> Task brief:
Only the number is needed: how many lines of the records include "floor"?
** Material for the task follows **
-- ==== Sys2Proof/Machine/Operands.lean ====
section
/-! DEFINITION. What a request's operands name: the items of a profile entry and of the station record, their
identifiers, ranges and classes, the constraints that bind them, gate fields and snapshot records (9.1, 9.4,
R138, R157, 11.3, R173). -/

namespace Sys2Proof.Machine

/-! ## Profile items (9.1) -/

/-- The value of an item. -/
def Profile.get (p : Profile) : Item → Nat
  | .hp => p.hp
  | .cf => p.cf
  | .blk => p.blk
  | .sta w => (p.det.get w).sta
  | .lta w => (p.det.get w).lta
  | .on w => (p.det.get w).on
  | .off w => (p.det.get w).off
  | .ons w => (p.det.get w).ons
  | .floor w => (p.det.get w).floor
  | .lw => p.lw
  | .lmin => p.lmin
  | .dsep => p.dsep
  | .lb => p.lb
  | .osm => p.osm
  | .pol => p.pol
  | .tail => p.tail
  | .warm => p.warm
  | .vp => p.vp
  | .vs => p.vs
  | .snrA => p.snrA
  | .snrB => p.snrB
  | .snrC => p.snrC
  | .riseA => p.riseA
  | .riseB => p.riseB
  | .smin => p.smin
  | .smax => p.smax
  | .level => p.level

/-- The entry with one item's value replaced. -/
def Profile.put (p : Profile) (i : Item) (v : Nat) : Profile :=
  match i with
  | .hp => { p with hp := v }
  | .cf => { p with cf := v }
  | .blk => { p with blk := v }
  | .sta w => { p with det := p.det.set w { p.det.get w with sta := v } }
  | .lta w => { p with det := p.det.set w { p.det.get w with lta := v } }
  | .on w => { p with det := p.det.set w { p.det.get w with on := v } }
  | .off w => { p with det := p.det.set w { p.det.get w with off := v } }
  | .ons w => { p with det := p.det.set w { p.det.get w with ons := v } }
  | .floor w => { p with det := p.det.set w { p.det.get w with floor := v } }
  | .lw => { p with lw := v }
  | .lmin => { p with lmin := v }
  | .dsep => { p with dsep := v }
  | .lb => { p with lb := v }
  | .osm => { p with osm := v }
  | .pol => { p with pol := v }
  | .tail => { p with tail := v }
  | .warm => { p with warm := v }
  | .vp => { p with vp := v }
  | .vs => { p with vs := v }
  | .snrA => { p with snrA := v }
  | .snrB => { p with snrB := v }
  | .snrC => { p with snrC := v }
  | .riseA => { p with riseA := v }
  | .riseB => { p with riseB := v }
  | .smin => { p with smin := v }
  | .smax => { p with smax := v }
  | .level => { p with level := v }

/-- The 33 items in identifier order: the order of 9.1, Z before H, the entry level last (11.3). -/
def allItems : List Item :=
  [.hp, .cf, .blk, .sta .z, .sta .h, .lta .z, .lta .h, .on .z, .on .h, .off .z, .off .h, .ons .z, .ons .h,
    .floor .z, .floor .h, .lw, .lmin, .dsep, .lb, .osm, .pol, .tail, .warm, .vp, .vs, .snrA, .snrB, .snrC,
    .riseA, .riseB, .smin, .smax, .level]

/-- The item that an identifier names (11.3). -/
def itemOf (id : Nat) : Option Item := allItems[id]?

/-- The identifier of an item (11.3). -/
def Item.id (i : Item) : Nat := allItems.idxOf i

/-- The lower end of an item's range (9.1). -/
def Item.lo : Item → Nat
  | .hp => 4
  | .cf => 0
  | .blk => 2
  | .sta _ => 1
  | .lta _ => 1
  | .on _ => 24
  | .off _ => 16
  | .ons _ => 16
  | .floor _ => 0
  | .lw => 64
  | .lmin => 16
  | .dsep => 8
  | .lb => 16
  | .osm => 0
  | .pol => 3
  | .tail => 0
  | .warm => 16
  | .vp => 1
  | .vs => 0
  | .snrA => 16
  | .snrB => 16
  | .snrC => 16
  | .riseA => 0
  | .riseB => 0
  | .smin => 0
  | .smax => 1
  | .level => 0

/-- The upper end of an item's range (9.1). -/
def Item.hi : Item → Nat
  | .hp => 16
  | .cf => 8
  | .blk => 8
  | .sta _ => 8
  | .lta _ => 10
  | .on _ => 1023
  | .off _ => 1022
  | .ons _ => 1023
  | .floor _ => 16777215
  | .lw => 12272
  | .lmin => 8192
  | .dsep => 8192
  | .lb => 2048
  | .osm => 4
  | .pol => 10
  | .tail => 65535
  | .warm => 4096
  | .vp => 256
  | .vs => 255
  | .snrA => 65535
  | .snrB => 65535
  | .snrC => 65535
  | .riseA => 2048
  | .riseB => 2048
  | .smin => 65534
  | .smax => 65535
  | .level => 3

/-- Does a value lie in an item's range? -/
def Item.inRange (i : Item) (v : Nat) : Bool := decide (i.lo ≤ v) && decide (v ≤ i.hi)

/-- Is an item structural (9.1)? -/
def Item.structural : Item → Bool
  | .hp => true
  | .cf => true
  | .blk => true
  | .sta _ => true
  | .lta _ => true
  | _ => false

/-- Is an item live: any parameter that is not structural; the entry level is no parameter (0.4, 9.1)? -/
def Item.live (i : Item) : Bool := !i.structural && i != .level

/-- The class of an item; the entry level counts as class 0 (9.1, R140). -/
def Item.cls : Item → Nat
  | .hp => 0
  | .cf => 0
  | .blk => 0
  | .sta _ => 0
  | .lta _ => 0
  | .vp => 2
  | .vs => 2
  | .snrA => 2
  | .snrB => 2
  | .snrC => 2
  | .riseA => 2
  | .riseB => 2
  | .smin => 2
  | .smax => 2
  | .level => 0
  | _ => 1

/-- The constraints of one detector's parameters (R138). -/
def DetParams.consistent (p : DetParams) : Bool := decide (p.off < p.on) && decide (p.ons ≤ p.on)

/-- The cross-constraints of an entry (R138). -/
def Profile.consistent (p : Profile) : Bool :=
  p.det.z.consistent && p.det.h.consistent && decide (p.lmin ≤ p.lw) && decide (p.dsep ≤ p.lmin) &&
  decide (p.lb + p.lw ≤ 12288) && decide (2 ^ p.pol ≤ p.lw) && decide (p.vs < p.vp) &&
  decide (p.snrC ≤ p.snrB) && decide (p.snrB ≤ p.snrA) && decide (p.riseA ≤ p.riseB) &&
  decide (p.smin < p.smax)

/-- Does every item lie in its range? -/
def Profile.inRange (p : Profile) : Bool := allItems.all fun i => i.inRange (p.get i)

/-- The 33 values of an entry in identifier order. -/
def Profile.values (p : Profile) : List Nat := allItems.map p.get

/-- An entry written from 33 values in identifier order. -/
def Profile.ofValues (p : Profile) (vs : List Nat) : Profile :=
  (allItems.zip vs).foldl (fun p iv => p.put iv.1 iv.2) p

/-- Do two entries differ in a structural item (R140, R142)? -/
def structuralDiffer (p q : Profile) : Bool := allItems.any fun i => i.structural && p.get i != q.get i

/-- The interval that the entry's other values leave a parameter (R160). -/
def Profile.interval (p : Profile) : Item → Nat × Nat
  | .on w => (max ((p.det.get w).off + 1) (p.det.get w).ons, Item.hi (.on w))
  | .off w => (Item.lo (.off w), (p.det.get w).on - 1)
  | .ons w => (Item.lo (.ons w), (p.det.get w).on)
  | .lw => (max p.lmin (2 ^ p.pol), 12288 - p.lb)
  | .lmin => (p.dsep, p.lw)
  | .dsep => (Item.lo .dsep, p.lmin)
  | .lb => (Item.lo .lb, 12288 - p.lw)
  | .pol => (Item.lo .pol, Nat.log2 p.lw)
  | .vp => (p.vs + 1, Item.hi .vp)
  | .vs => (Item.lo .vs, p.vp - 1)
  | .snrA => (p.snrB, Item.hi .snrA)
  | .snrB => (p.snrC, p.snrA)
  | .snrC => (Item.lo .snrC, p.snrB)
  | .riseA => (Item.lo .riseA, p.riseB)
  | .riseB => (p.riseA, Item.hi .riseB)
  | .smin => (Item.lo .smin, p.smax - 1)
  | .smax => (p.smin + 1, Item.hi .smax)
  | i => (i.lo, i.hi)

/-- A value brought to the nearer end of an interval if it lies outside. -/
def clampTo (lo hi : Int) (v : Int) : Int := if v < lo then lo else if hi < v then hi else v

/-- The two clamping steps of R160: the gate's bounds, then the interval of the entry's other values. -/
def clampValue (g : Gate) (p : Profile) (i : Item) (v : Int) : Nat :=
  (clampTo (p.interval i).1 (p.interval i).2 (clampTo g.low g.high v)).toNat

/-! ## Station record items (9.4) -/

/-- The code of a link position (11.3). -/
def LinkPos.code : LinkPos → Nat
  | .a => 0
  | .b => 1
  | .c => 2

/-- The link position of a code. -/
def posOf (x : Nat) : Option LinkPos :=
  match x with
  | 0 => some .a
  | 1 => some .b
  | 2 => some .c
  | _ => none

/-- The map's value: the position of Z, plus 4 times that of N, plus 16 times that of E (11.3). -/
def mapCode (m : Trio LinkPos) : Nat := m.z.code + 4 * m.n.code + 16 * m.e.code

/-- The map that a value spells, if each of its positions is A, B or C. -/
def mapOf (v : Nat) : Option (Trio LinkPos) :=
  if v < 64 then
    match posOf (v % 4), posOf (v / 4 % 4), posOf (v / 16) with
    | some z, some n, some e => some ⟨z, n, e⟩
    | _, _, _ => none
  else none

/-- Does the map assign each component to one position and each position once (R12, R147)? -/
def mapOneToOne (m : Trio LinkPos) : Bool := m.z != m.n && m.z != m.e && m.n != m.e

/-- The five station rates (9.4). -/
def rates : List Nat := [50, 100, 200, 250, 500]

/-- The 16 values of the station record in identifier order (9.4, 11.3). -/
def Station.values (st : Station) : List Nat :=
  [st.rate, mapCode st.map, st.inverted.z.toNat, st.inverted.n.toNat, st.inverted.e.toNat,
    st.trim.z, st.trim.n, st.trim.e, st.clip.z, st.clip.n, st.clip.e, st.gd, st.gap, st.autostart.toNat,
    st.dflt.val, st.strict.toNat]

/-- Does a value lie in the range of station item `id` (9.4)? False for an unknown identifier. -/
def stationInRange (id v : Nat) : Bool :=
  match id with
  | 0 => rates.contains v
  | 1 => (mapOf v).isSome
  | 2 => decide (v ≤ 1)
  | 3 => decide (v ≤ 1)
  | 4 => decide (v ≤ 1)
  | 5 => decide (16384 ≤ v) && decide (v ≤ 49152)
  | 6 => decide (16384 ≤ v) && decide (v ≤ 49152)
  | 7 => decide (16384 ≤ v) && decide (v ≤ 49152)
  | 8 => decide (1 ≤ v) && decide (v ≤ 8388607)
  | 9 => decide (1 ≤ v) && decide (v ≤ 8388607)
  | 10 => decide (1 ≤ v) && decide (v ≤ 8388607)
  | 11 => decide (v ≤ 65535)
  | 12 => decide (v ≤ 16)
  | 13 => decide (v ≤ 1)
  | 14 => decide (v ≤ 7)
  | 15 => decide (v ≤ 1)
  | _ => false

/-- The station record with item `id` written. -/
def Station.put (st : Station) (id v : Nat) : Station :=
  match id with
  | 0 => { st with rate := v }
  | 1 => { st with map := (mapOf v).getD st.map }
  | 2 => { st with inverted := { st.inverted with z := v == 1 } }
  | 3 => { st with inverted := { st.inverted with n := v == 1 } }
  | 4 => { st with inverted := { st.inverted with e := v == 1 } }
  | 5 => { st with trim := { st.trim with z := v } }
  | 6 => { st with trim := { st.trim with n := v } }
  | 7 => { st with trim := { st.trim with e := v } }
  | 8 => { st with clip := { st.clip with z := v } }
  | 9 => { st with clip := { st.clip with n := v } }
  | 10 => { st with clip := { st.clip with e := v } }
  | 11 => { st with gd := v }
  | 12 => { st with gap := v }
  | 13 => { st with autostart := v == 1 }
  | 14 => { st with dflt := (toFin8 v).getD st.dflt }
  | 15 => { st with strict := v == 1 }
  | _ => st

/-- The station record written item by item. -/
def Station.putAll (st : Station) (ivs : List (Nat × Nat)) : Station :=
  ivs.foldl (fun st iv => st.put iv.1 iv.2) st

/-- Values of 4 bytes each from offset `off` on. -/
def fields4 (body : List Byte) (off count : Nat) : List Nat :=
  (List.range count).map fun i => field body (off + 4 * i) 4

/-! ## Gate fields (R157, 11.3) -/

/-- The gate fields that a GATE WRITE body carries after the gate number. -/
def gateOf (body : List Byte) : Gate where
  valid := field body 1 1 == 1
  level := field body 2 1
  setLevel := field body 3 1
  target := field body 4 1
  param := field body 5 1
  low := field body 6 4
  high := field body 10 4
  dur := field body 14 3

/-- A gate's fields laid out as the GATE WRITE body (R174). -/
def gateBytes (k : Nat) (g : Gate) : List Byte :=
  be 1 k ++ be 1 g.valid.toNat ++ be 1 g.level ++ be 1 g.setLevel ++ be 1 g.target ++ be 1 g.param ++
    be 4 g.low ++ be 4 g.high ++ be 3 g.dur

/-- The range check of a valid gate (R158 check 4). -/
def Gate.inRange (g : Gate) : Bool :=
  decide (g.level ≤ 3) && decide (g.setLevel ≤ 3) && decide (g.target ≤ 8) && decide (1 ≤ g.dur) &&
  decide (g.dur ≤ Config.trialMax) &&
  match itemOf g.param with
  | some i => i.inRange g.low && i.inRange g.high
  | none => false

/-- The consistency check of a valid gate (R158 check 5). -/
def Gate.consistent (g : Gate) : Bool :=
  ((itemOf g.param).map Item.live).getD false && decide (g.setLevel ≤ g.level) && decide (g.low ≤ g.high)

/-! ## Snapshot records (2.6, R40, R173) -/

/-- The 16-byte field of snapshot record k. -/
def Snapshot.bytes (sn : Snapshot) (k : Nat) : List Byte :=
  let h := sn.header
  match k with
  | 1 => be 2 h.rate ++ be 1 (mapCode h.map) ++ be 1 h.hp ++ be 1 h.cf ++ be 1 h.blk ++ be 1 h.sta.z ++
      be 1 h.sta.h ++ be 1 h.lta.z ++ be 1 h.lta.h ++ be 6 0
  | 2 => beInt 4 sn.mean.z ++ be 12 0
  | 3 => beInt 4 sn.mean.n ++ be 12 0
  | 4 => beInt 4 sn.mean.e ++ be 12 0
  | 5 => be 8 sn.avg.z.sta ++ be 8 sn.avg.z.lta
  | 6 => be 8 sn.avg.h.sta ++ be 8 sn.avg.h.lta
  | 7 => be 1 sn.count ++ be 4 sn.sample.toNat ++ be 11 0
  | _ => be 16 0

/-- The header that record 1's field carries; its map is the one given. -/
def headerOf (r : List Byte) (map : Trio LinkPos) : Header :=
  ⟨field r 0 2, map, field r 3 1, field r 4 1, field r 5 1, ⟨field r 6 1, field r 7 1⟩,
    ⟨field r 8 1, field r 9 1⟩⟩

/-- Are a header's values legal (R40)? R40 asks of the map that it assign Z, N and E each to one link position; that two
components on one position fail this check too is the model's reading (DESIGN CHOICE, log 27). -/
def Header.legal (h : Header) : Bool :=
  rates.contains h.rate && mapOneToOne h.map && Item.inRange .hp h.hp && Item.inRange .cf h.cf &&
  Item.inRange .blk h.blk && Item.inRange (.sta .z) h.sta.z && Item.inRange (.sta .h) h.sta.h &&
  Item.inRange (.lta .z) h.lta.z && Item.inRange (.lta .h) h.lta.h

/-- Is a DC mean in the 24-bit range? -/
def meanLegal (m : Int) : Bool := decide (-8388608 ≤ m) && decide (m ≤ 8388607)

end Sys2Proof.Machine
end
** End of Material for the task **
> Answer space:
5